Down to the last line, reproduce the data below exactly.

═════ DATA PROVIDED

/-- SENDTOKEN's end (R122): the token enters the egress buffer, or is reported when its context is FREE (R36). After the
drain deadline it is parked as it is emitted (R358). -/
def State.egressPut (s : State) (core : Nat) (tok : Token) (dest : Dest) : State :=
  let add (mode dst : Nat) : State :=
    if ((s.core core).switching.map (fun x => x.cut)).getD false then
      (s.updCore core (fun c => { c with parkToks := c.parkToks ++ [(s.ids, tok)] })).bump
    else (s.updCore core (fun c => { c with egress := c.egress ++ [⟨s.ids, { tok with dest := dst }, mode, 0, none, false⟩] })).bump
  match dest with
  | .core c => add 0 c
  | .drover v => add 3 v
  | .mailbox => add 2 0
  | .stale => s.stale ((s.core core).dom.getD 0) core tok.slot tok.block tok.tag

/-- The tokens that the egress buffer can still take (R61). -/
def Core.egressRoom (c : Core) : Nat := 128 - c.egress.length

/-- A token built and sent from a core (R122) at the widest of its scopes (R27). -/
def State.sendToken (s : State) (core : Nat) (d : Domain) (from_ : Nat) (gslot block port : Nat) (tag payload : W64)
    (kind scope : Nat) (poison : Bool) : State :=
  let dest := destOf s d core gslot block tag (kind == 3)
  let sc := max scope (defaultScope d core from_ dest)
  s.egressPut core ⟨0, core, gslot, block, port, tag, payload, kind, sc, poison, none⟩ dest

/-! The end of a context (R63, R67, R264, R315). -/

/-- A number taken out of a range. -/
def Range.without (r : Range) (dom ctx : Nat) : List Range :=
  if r.has dom ctx then
    (if r.first < ctx then [{ r with n := ctx - r.first }] else []) ++
    (if ctx + 1 < r.first + r.n then [{ r with first := ctx + 1, n := r.first + r.n - (ctx + 1) }] else [])
  else [r]

/-- A kill withdraws the context's lanes before their next word (R264). -/
def Core.cutLanes (c : Core) (inst : Nat) : Core :=
  { c with warps := c.warps.map (fun p => (p.1, { p.2 with
      lanes := p.2.lanes.map (fun l => if l.inst == inst then { l with withdrawn := true } else l) })) }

══════════

§ YOUR SOLUTION
/-- SENDTOKEN's end (R122): the token enters the egress buffer, or is reported when its context is FREE (R36). After the
drain deadline it is parked as it is emitted (R358). -/
def State.egressPut (s : State) (core : Nat) (tok : Token) (dest : Dest) : State :=
  let add (mode dst : Nat) : State :=
    if ((s.core core).switching.map (fun x => x.cut)).getD false then
      (s.updCore core (fun c => { c with parkToks := c.parkToks ++ [(s.ids, tok)] })).bump
    else (s.updCore core (fun c => { c with egress := c.egress ++ [⟨s.ids, { tok with dest := dst }, mode, 0, none, false⟩] })).bump
  match dest with
  | .core c => add 0 c
  | .drover v => add 3 v
  | .mailbox => add 2 0
  | .stale => s.stale ((s.core core).dom.getD 0) core tok.slot tok.block tok.tag

/-- The tokens that the egress buffer can still take (R61). -/
def Core.egressRoom (c : Core) : Nat := 128 - c.egress.length

/-- A token built and sent from a core (R122) at the widest of its scopes (R27). -/
def State.sendToken (s : State) (core : Nat) (d : Domain) (from_ : Nat) (gslot block port : Nat) (tag payload : W64)
    (kind scope : Nat) (poison : Bool) : State :=
  let dest := destOf s d core gslot block tag (kind == 3)
  let sc := max scope (defaultScope d core from_ dest)
  s.egressPut core ⟨0, core, gslot, block, port, tag, payload, kind, sc, poison, none⟩ dest

/-! The end of a context (R63, R67, R264, R315). -/

/-- A number taken out of a range. -/
def Range.without (r : Range) (dom ctx : Nat) : List Range :=
  if r.has dom ctx then
    (if r.first < ctx then [{ r with n := ctx - r.first }] else []) ++
    (if ctx + 1 < r.first + r.n then [{ r with first := ctx + 1, n := r.first + r.n - (ctx + 1) }] else [])
  else [r]

/-- A kill withdraws the context's lanes before their next word (R264). -/
def Core.cutLanes (c : Core) (inst : Nat) : Core :=
  { c with warps := c.warps.map (fun p => (p.1, { p.2 with
      lanes := p.2.lanes.map (fun l => if l.inst == inst then { l with withdrawn := true } else l) })) }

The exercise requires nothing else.